Not a bit of it. “Beethoven's music has probably fewer sex-connotations than that of any other composer, except Bach's.” The fingerprint has nothing to do with the guilt. Beethoven has the best of all alibis; his mind was elsewhere at the time. His works were written not by him at all, but by, “the spirit of music”. Such mystic flights seem to go rather far. At times they disappear into the cloud of unknowing. For example, Beethoven, although just an unconscious instrument (pp. 71, 148, and passim), was never just an unconscious instrument (pp. 103, 139, etc). Again there is a spirited defence: Beethoven was in such a state that even his conscious was largely unconscious (pp. 142-3). QED.

    His suspected syphilis gets the same mercurial treatment. It's no use consulting the doctors; they all disagree. One of them actually argues that we can't judge without the evidence, if you can credit that. He fails to see that it is the absence of evidence which is so decisive. For, according to Thayer, Dr Bertolini once confessed to having destroyed some compromising papers to which he had access as Beethoven's physician. What could be more con­clusive? It follows that Beethoven had some dis­creditable secret, which must have been a physical affliction; which must have been a venereal disease, which must have been syphilis, which must have been acquired, which must have been in 1796, which must have been why he hated his sister-in-law in 1818. “The fact of Beethoven's malady [sic] seems then to be beyond dispute”.

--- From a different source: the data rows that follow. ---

/-- The Index Controller (IXC): the record of R43 and the motion timers of R52. The motion-pending flag is the
presence of the motion record. `configDue` is the CONFIG fault of R165 that waits for the end of the advance. -/
structure Ixc where
  state : IxcState
  runMode : RunMode
  motion : Option Motion
  haltRequested : Bool
  indexPending : Bool
  learnArmed : Bool
  lineHold : Bool
  currentFault : Option FaultRecord
  lastFault : Option FaultRecord
  driveJoined : Bool
  driveFaulted : Bool
  liftTimer : Option Timer
  carryTimer : Option Timer
  sweepTimer : Option Timer
  settleTimer : Option Timer
  configDue : Bool
deriving DecidableEq, Repr

/-! ### Bar Tracker (chapter 6) -/

/-- Entry-capture states (R131). -/
inductive CaptureState where
  | idle
  | awaitDeparture
  | armed
  | captured
  | noEntry
deriving DecidableEq, Repr

/-- An entry-capture record (R131). -/
structure EntryCapture where
  state : CaptureState
  entry : Option Int
  drift : Option Int
  largest : Nat
deriving DecidableEq, Repr

/-- The Bar Tracker (BTK): the counter values of R121, the captures of positions 1 to 15 (place k−1), the home
timer (R136) and whether the tighter limit of R128 has been taken up in RESEAT. -/
structure Btk where
  counter : Int
  saturated : Bool
  transitionErrors : Nat
  lastHomeError : Option Int
  largestHomeError : Nat
  captures : List EntryCapture
  homeTimer : Option Timer
  reseatTight : Bool
deriving DecidableEq, Repr

/-! ### Window Learn Unit (chapter 7) -/

/-- States of the learn result record (R140); `absent` is NONE. -/
inductive LearnState where
  | absent
  | inProgress
  | applied
  | held
  | accepted
  | discarded
  | failed
  | aborted
deriving DecidableEq, Repr

/-- Why a learn failed (R140, R144). -/
inductive LearnFailure where
  | position
  | noWindow
  | disjoint
  | outside
deriving DecidableEq, Repr

/-- What ended an aborted learn (R140). -/
inductive AbortCause where
  | fault (cause : Cause)
  | lineReset
deriving DecidableEq, Repr

/-- The learn settings (R139). -/
structure LearnSettings where
  start : Int
  sweepMargin : Int
  limit : Int
  bias : Int
  minWidth : Int
  driftLimit : Int
  extend : Bool
deriving DecidableEq, Repr

/-- Sweep-capture states (R141). -/
inductive SweepState where
  | notExpected
  | awaitDeparture
  | armed
  | risen
  | fallen
deriving DecidableEq, Repr

/-- Per-position outcomes of a sweep (R143). -/
inductive SweepOutcome where
  | window
  | narrow
  | stillOpen
  | noArrival
  | noDeparture
  | notExpected
deriving DecidableEq, Repr

/-- A per-position entry of the learn result record (R140). -/
structure SweepEntry where
  expected : Bool
  capture : SweepState
  low : Option Int
  high : Option Int
  outcome : Option SweepOutcome
deriving DecidableEq, Repr

/-- The learn result record (R140). `entries` holds positions 1 to 15 at places 0 to 14 and is empty before the
first learn. `intersection` is L* and U*, `candidate` q(C + bias) and Tnew, `margins` Tnew − L* and U* − Tnew. -/
structure LearnRecord where
  state : LearnState
  failure : Option LearnFailure
  abortCause : Option AbortCause
  settings : Option LearnSettings
  startTime : Option Clock
  endTime : Option Clock
  entries : List SweepEntry
  intersection : Option (Int × Int)
  centre : Option Int
  candidate : Option (Int × Int)
  margins : Option (Int × Int)
  drift : Option Int
  resulting : Option Int
deriving DecidableEq, Repr

/-- The outcome of the computation of R144. -/
inductive LearnOutcome where
  | applied
  | held
  | failed (reason : LearnFailure)
deriving DecidableEq, Repr
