-- ==== Sys2Proof/Safety.lean ====
section
/-! DEFINITION. What a safe line is, in the terms the statements use: the laws that the manual states of the whole machine,
as invariants of the state, and the conditions under which a request on a link is taken to its grant. -/

namespace Sys2Proof.Machine

/-! ### Conditions of a command -/

/-- The device is not held in reset. -/
abbrev State.Live (s : State) : Prop := s.pins.resetInput = false

/-- The device is not held in reset and no cell of the store disagrees with its check code. -/
abbrev State.Sound (s : State) : Prop := s.pins.resetInput = false ∧ s.rst.errors = []

/-- Nothing waits for the store: no operation of the Index Controller, and no request in a slot (R154, R156). -/
abbrev State.Quiet (s : State) : Prop := s.aar.workList = [] ∧ ∀ l, (s.link l).slot = none

/-- A link that takes a request to its grant: the link exists, its slot is empty, and its queue has room (R183). A request that
has come through FRAME_RECEIVED stands in the slot already; `exec_in_slot` (Laws) shows that its grant is the one made on the
state with the slot emptied, so what is stated of a free link holds of it. -/
abbrev State.Free (s : State) (l : Link) : Prop :=
  s.liu.links.length = 18 ∧ (s.link l).slot = none ∧ (s.link l).responses.length < 4

/-- A request on link `l` is admitted and its grant reads sound cells. -/
abbrev State.Ready (s : State) (l : Link) : Prop := s.Sound ∧ s.Free l

/-- Every table has an entry for each of the sixteen positions, and the captures for positions 1 to 15. -/
abbrev State.Shaped (s : State) : Prop :=
  s.rst.positions.length = 16 ∧ s.rst.details.length = 16 ∧ s.ctm.startTimers.length = 16 ∧ s.ctm.work.length = 16 ∧
    s.ctm.stats.length = 16 ∧ s.btk.captures.length = 15

/-- Position `k` is in the line and its station has joined: the first two checks of R79. -/
abbrev State.Member (s : State) (k : Nat) : Prop := k < 16 ∧ s.unused k = false ∧ (s.pos k).joined.isSome = true

/-- A report that the checks of R79 let through: the position's station is a member, and the order number is current. -/
abbrev State.Reports (s : State) (k order : Nat) : Prop := s.Member k ∧ order ≤ 255 ∧ (s.pos k).orderNumber = order

/-- The six conditions of R46, in COLLECT. -/
structure State.Released (s : State) : Prop where
  collecting : s.ixc.state = .collect
  mode : s.ixc.runMode = .auto ∨ s.ixc.indexPending = true
  stations : ∀ k, k < s.count → (s.pos k).mode = .active →
    (s.pos k).joined.isSome = true ∧ ((s.pos k).phase = .idle ∨ (s.pos k).phase = .done) ∧ (s.pos k).hold = false
  occupants : ∀ k, k < s.count → (s.pos k).occupant ≠ .unknown
  line : s.ixc.lineHold = false ∧ s.pins.home = true ∧ s.pins.lineStop = false
  drive : s.ixc.driveJoined = true ∧ s.ixc.driveFaulted = false

end Sys2Proof.Machine

namespace Sys2Proof

open Machine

    The other themes are also more notable for recapitulation than development. Point (a) is made 14 times; (b)-(f), 30; (g)-(i), 40; (j), 12; (k), 22. However, the example of someone “specially given to the unconscious repetition of the same formulae” is Beethoven.

    These idiosyncrasies may be thought rewarding as well as revealing. Plainly Ernest Newman on Beethoven is no scholarly Emily Anderson, no intellectual J. W. N. Sullivan. He offers instead what has been called his “emotional disposition to music” in a genre which has been called the adven­tures of the soul among masterpieces - though perhaps “psyche” would be apter. He writes like a creative artist, by the same process as he attributes to Beethoven, and thus (mutatis mutandis) confirms his own thesis for what it is worth.

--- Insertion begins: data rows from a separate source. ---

/-- R161, R25, R32, R33, R12: a scrubber grant that finds cells of a pallet slot lost. A lost header leaves a pallet that takes no
block and leaves the line; a lost workpiece or serial cell makes the serial LOST and the workpiece doubtful, and both together a
block of pass 2 in the lowest variant; a lost history cell makes its two entries LOST; with all three number-holding cells lost the
slot is freed, and its pallet stands at no position and in no queue place. That a history cell raises the disposition whether or not
it holds an entry in use, and that the freed slot's position keeps its phase and its order, with nothing done by the Index
Controller, are the model's readings (assumption 12). -/
def Obligations.LostPalletCellsAreRewrittenSafely : Prop :=
  ∀ (i : Nat) (p : Pallet) (s : State), s.Live → s.Quiet → i < 64 → s.rst.slots[i]? = some (some p) →
    let lost (js : List Nat) := s.rst.walk = ⟨.palletSlot, 17 * i + js.headD 0⟩ ∧
      s.rst.errors = js.map fun j => ((⟨.palletSlot, 17 * i + j⟩ : Cell), CellError.uncorrectable)
    let kept (t : State) := t.rst.errors = [] ∧ t.ixc = s.ixc ∧ t.btk = s.btk ∧ t.wlu = s.wlu ∧ t.ctm = s.ctm ∧ t.aar = s.aar ∧
      t.rst.schedule = s.rst.schedule ∧ t.rst.log = s.rst.log ∧ s.LinksKept t
    let becomes (q : Pallet) := ∃ t, exec (.scrubberRead []) s = .next t ∧ kept t ∧ t.rst.slots = s.rst.slots.set i (some q) ∧
      t.rst.positions = s.rst.positions ∧ t.rst.returnQueue = s.rst.returnQueue
    let doubt (d : Disposition) := d.raise .suspect
    (lost [0] → becomes { p with
      variants := 0#16, damaged := true, divert := true, clamps := match s.rst.geometry with | none => 65535 | some g => g.service }) ∧
    (lost [1] → becomes { p with workpiece := p.workpiece.map fun w => { w with disposition := .reject, serial := .lost } }) ∧
    (lost [2] → becomes { p with workpiece := p.workpiece.map fun w => { w with disposition := doubt w.disposition, serial := .lost } }) ∧
    (∀ h, h < 14 → lost [3 + h] → becomes { p with workpiece := p.workpiece.map fun w =>
      { w with disposition := doubt w.disposition, history := w.history.mapIdx fun n e => if n / 2 = h then .lost else e } }) ∧
    (∀ v, lost [1, 2] → ((1 ≤ v ∧ v ≤ 8 ∧ member p.variants v = true ∧ ∀ x, 1 ≤ x → x < v → member p.variants x = false) ∨
        (v = 1 ∧ ∀ x, 1 ≤ x → x ≤ 8 → member p.variants x = false)) →
      becomes { p with workpiece := some { serial := .lost, variant := v, disposition := .reject, pass := 2,
                                           history := match p.workpiece with | none => [] | some w => w.history } }) ∧
    (lost [0, 1, 2] → s.Shaped → ∃ t, exec (.scrubberRead []) s = .next t ∧ kept t ∧ t.rst.slots = s.rst.slots.set i none ∧
      t.rst.returnQueue = s.rst.returnQueue.filter (· != p.number) ∧
      t.rst.damages = countUp 65535 (countUp 65535 (countUp 65535 s.rst.damages)) ∧
      ∀ k, k < 16 → t.pos k = { s.pos k with
        occupant := if (s.pos k).occupant = .pallet p.number then .unknown else (s.pos k).occupant })
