theorem State.clearReport_ends {s : State} {k o : Nat} (reports : s.Reports k o) (working : (s.pos k).phase = .working) (result : Result)
    (fits : Nat → State → Bool) (op : Nat → State → State × Reply) (body : State → List Byte) (ends : s.Ends (op k s).1 k) :
    s.Ends (s.clearReport o false result fits op body k).1 k := by
  rw [State.clearReport_working reports working]
  split <;> [exact ends; exact .inl rfl]

theorem State.clearWork_ends (s : State) (r : PlainResult) (k : Nat) : s.Ends (State.clearWork r k s).1 k := by
  unfold State.clearWork
  cases plainHistory r with
  | none => exact (State.Records.refl s).ends k _
  | some x => exact (s.recordResult_records k _ x.2 _).ends k _

theorem State.loadedResult_ends (s : State) (cs : List Byte) (k : Nat) : s.Ends (State.loadedResult cs k s).1 k := by
  unfold State.loadedResult
  split
  · next v p _ _ =>
    split_ifs <;> [exact .inl rfl; exact .inl rfl; exact .inl rfl;
      exact ((s.createWorkpiece_records p.number v cs).trans (State.decrementHead_records _ v)).ends k _]
  · exact .inl rfl

theorem State.readyResult_ends (s : State) (k : Nat) : s.Ends (State.readyResult k s).1 k := by
  unfold State.readyResult
  cases s.palletAt k with
  | none => exact (State.Records.refl s).ends k _
  | some n => exact (s.onPallet_records n _).ends k _

theorem State.completeResult_ends (s : State) (lane : LogLane) (r : Result) (k : Nat) : s.Ends (State.completeResult lane r k s).1 k := by
  unfold State.completeResult
  split
  · exact .inl rfl
  · cases s.palletAt k with
    | none => exact (State.Records.refl s).ends k _
    | some n => exact (s.completeWorkpiece_records n lane).ends k _

theorem State.unloadedResult_ends (s : State) (k : Nat) : s.Ends (State.unloadedResult k s).1 k := by
  unfold State.unloadedResult
  cases (s.unloadLane k).bind Lane.logged with
  | none => exact .inl rfl
  | some lane => exact s.completeResult_ends lane _ k

theorem State.stuckResult_ends (s : State) (k : Nat) : s.Ends (State.stuckResult k s).1 k := by
  unfold State.stuckResult
  cases s.palletAt k with
  | none => exact (State.Records.refl s).ends k _
  | some n => exact ((s.onPallet_records n _).trans (State.onPallet_records _ n _)).ends k _

theorem State.startReport_ends {s : State} {k o : Nat} (reports : s.Reports k o) (working : (s.pos k).phase = .working) :
    s.Ends (s.startReport o k).1 k := by
  rw [State.startReport, reports.passes]
  exact .inl (congrArg (fun x : State × Reply => x.1.rst) (if_neg (by simp [working])))

theorem State.arriveNone_ends {s : State} {k o : Nat} (reports : s.Reports k o) (working : (s.pos k).phase = .working) :
    s.Ends (s.arriveNone o k).1 k := by
  rw [State.arriveNone_refuses reports (.inr (by simp [working]))]
  exact .inl rfl

theorem State.arrive_ends {s : State} {k o n : Nat} (reports : s.Reports k o) (range : n ≤ 255) (working : (s.pos k).phase = .working) :
    s.Ends (s.arrive o n k).1 k := by
  have refused : s.arrivalRefusal k o (decide (255 < n)) = some .wrongState := by
    rw [decide_eq_false (Nat.not_lt.mpr range), reports.arrives]
    exact if_neg (by simp [working])
  rw [State.arrive, refused]
  exact .inl rfl

/-- A CLEAR in WORKING whose operation is refused, or ends the order. -/
theorem clear_grants {s : State} {c : Instr} {k : Fin 16} {tag : Byte} {o : Nat} {cells : List (State → List Cell)} {result : Result}
    {fits : Nat → State → Bool} {op : Nat → State → State × Reply} {body : State → List Byte} (reports : s.Reports k.val o)
    (working : (s.pos k.val).phase = .working)
    (arm : exec c s = s.grant c .station (.sl k) tag cells
      fun s => s.atStation (.sl k) fun k s => s.clearReport o false result fits op body k)
    (ends : ∀ g : State, g.Ends (op k.val g).1 k.val) :
    ∃ cells op, exec c s = s.grant c .station (.sl k) tag cells op ∧ (s.granted c (.sl k)).Ends (op (s.granted c (.sl k))).1 k.val :=
  ⟨_, _, arm, State.clearReport_ends (s := s.granted c (.sl k)) reports working result fits op body (ends _)⟩

/-- A report that names an order in WORKING, by its command. -/
theorem report_grants {c : Instr} {k : Fin 16} {tag : Byte} {o : Nat} {s : State} (hc : c.report = some (k, tag, o)) (reports : s.Reports k.val o)
    (working : (s.pos k.val).phase = .working) :
    ∃ cells op, exec c s = s.grant c .station (.sl k) tag cells op ∧ (s.granted c (.sl k)).Ends (op (s.granted c (.sl k))).1 k.val := by
  unfold Instr.report at hc
  split at hc
  case h_1 => cases hc; exact ⟨_, _, rfl, State.startReport_ends (s := s.granted _ _) reports working⟩
  case h_2 r => cases hc; exact clear_grants reports working rfl fun g => g.clearWork_ends r _
  case h_3 cs => cases hc; exact clear_grants reports working rfl fun g => g.loadedResult_ends cs _
  case h_4 => cases hc; exact clear_grants reports working rfl fun g => g.readyResult_ends _
  case h_5 => cases hc; exact clear_grants reports working rfl fun g => (State.Records.refl g).ends _ .empty
  case h_6 => cases hc; exact clear_grants reports working rfl fun g => g.completeResult_ends .removedAtLoad .removed _
  case h_7 => cases hc; exact clear_grants reports working rfl fun g => g.unloadedResult_ends _
  case h_8 => cases hc; exact clear_grants reports working rfl fun g => (State.Records.refl g).ends _ .kept
  case h_9 => cases hc; exact clear_grants reports working rfl fun g => g.stuckResult_ends _
  case h_10 => cases hc; exact ⟨_, _, rfl, State.arriveNone_ends (s := s.granted _ _) reports working⟩
  case h_11 n =>
    split at hc
    · next range =>
      cases hc
      let g := s.granted (.arrived (.sl k) tag o n) (.sl k)
      have ends : g.Ends (if n = 0 then g.arriveNone o k.val else g.arrive o n k.val).1 k.val := by
        split
        · exact State.arriveNone_ends (s := g) reports working
        · exact State.arrive_ends (s := g) reports range working
      exact ⟨_, _, rfl, ends⟩
    · cases hc
  case h_12 => cases hc

end Sys2Proof.Machine
end

section
/-! SUPPORT. JOIN of a station (O34, O36): what a taken JOIN writes before the collection test. -/

namespace Sys2Proof.Machine

/-! ### A cancelled order -/

theorem State.cancelOutstanding_afterCancel (s : State) {k : Nat} (hd : k < s.rst.details.length) :
    (s.cancelOutstanding k).detail k = (s.detail k).afterCancel (s.pos k).phase := by
  unfold State.cancelOutstanding
  cases (s.pos k).phase with
  | ordered | working => exact s.cancelOrder_detail _ hd
  | idle | done | fault => rfl

theorem State.cancelOutstanding_timers (s : State) {k : Nat} (h : k < s.ctm.startTimers.length) (hw : k < s.ctm.work.length)
    (outstanding : (s.pos k).phase = .ordered ∨ (s.pos k).phase = .working) :
    (s.cancelOutstanding k).startTimer k = none ∧ ((s.cancelOutstanding k).work k).running = none := by
  unfold State.cancelOutstanding
  rcases outstanding with e | e <;> rw [e] <;> exact s.cancelOrder_timers _ h hw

    About such a mirror of music one can only ask­ - are its images real, its angles original, its reflections true? No doubt many of them are. For example if one seeks medical advice on the question of syphilis, which does after all seem advisable, one can find some confirmation [note 1: see eg Dr Dieter Kerner, Krankheiten grosser Musiker (1963) p.78ff] of Newman's conjectures. No doubt too the little fingerprint here recorded from all angles (obtuse as well as acute) is evidence which could prove helpful in apprehending the music. Moreover the idea itself is arresting, and anticipates much modern detective work. I think it might also point the way to even more interesting and scientific investigations and deductions. Thus if the three-note theme really has a quasi-verbal meaning, then it might be found in significant conjunction with relevant words or ideas. At first glance the results are promising; it appears as a symbol of manly activity, with typical dotted rhythm, inDer Mann vom Wort, and as a symbol of yearning inAn die ferne Geliebte. Again, one might study other seman­tic aspects of Beethoven's musical expression; for example his feeling-tone which links the tonalities of F and D, giving the impression of a key so alert and confident that even its relative minor can shortly be promoted major (eg in op 10 no 2, 1 and III; op 33 no 3; op 68, I and III; etc).

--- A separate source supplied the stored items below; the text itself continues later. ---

-- ==== Sys2Proof/Config.lean ====
section
/-! DEFINITION. The fixed numbers of the AC-3215 (0.7). The spec leaves no result undefined, so there is no free value here. -/

namespace Sys2Proof.Config

/-- The greatest frame number, FFFFFFFFFFFFh (R3). -/
abbrev lastFrame : Nat := 2 ^ 48 - 1
/-- Slots of a frame (R1). -/
abbrev slots : Nat := 32
/-- Beacon-only frames of a start (R8). -/
abbrev startFrames : Nat := 16
/-- Greatest lead of a COMMIT over the reference frame (R31). -/
abbrev commitLead : Nat := 1048576
/-- Stream ids (R24). -/
abbrev streamIds : Nat := 24
/-- Blocks of the buffer pool and words of a block (R41, R42). -/
abbrev poolBlocks : Nat := 64
abbrev blockWords : Nat := 16
/-- Words of one WRITE or DATA notice (R50, R60). -/
abbrev transferWords : Nat := 64
/-- The greatest trim balance; the least is its negative (R88). -/
abbrev balanceLimit : Int := 8
/-- Refusals that end a host TRIM (R107). -/
abbrev refusalLimit : Nat := 8
/-- Attempts of an exchange and WAITs it may use (R118, R121). -/
abbrev attempts : Nat := 3
abbrev waits : Nat := 4
/-- The command queue (R111, R123). -/
abbrev commandQueue : Nat := 16
/-- The outstanding table (R151, R153). -/
abbrev table : Nat := 8
/-- The intake buffer (R146, R150). -/
abbrev intake : Nat := 4
/-- Immediate replies that close the intake (R150). -/
abbrev immediateReplies : Nat := 4
/-- The notice queue (R163, R165) and the credits at reset and at most (R164, R173). -/
abbrev noticeQueue : Nat := 32
abbrev resetCredits : Nat := 8
abbrev maxCredits : Nat := 255
/-- Where the counts of a byte and of two bytes saturate (R149, R171; R40, R131). -/
abbrev byteCount : Nat := 255
abbrev wordCount : Nat := 65535
/-- The sync byte of a host frame (R145). -/
abbrev syncByte : Byte := 0xC3#8
/-- Least and greatest length byte (R145). -/
abbrev minLength : Nat := 3
abbrev maxLength : Nat := 203

end Sys2Proof.Config
end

    Further, one might consider how far the onset of a grave disorder might turn the music sombre with intimations of mortality, much as Keats defined the second period of artistic development. This would seem apt enough for Beethoven and many others, and indeed relevant to the whole question of the mental and physical bases of creative art.

    In such ways, Ernest Newman's book, which despite obvious weaknesses was outstanding in its day, could again become seminal because of this new issue. A reader receptive to its ideas, and on guard against possible misconceptions, would find it quite acceptable at 30s, with nearly as many musical illustrations (126) as there are pages.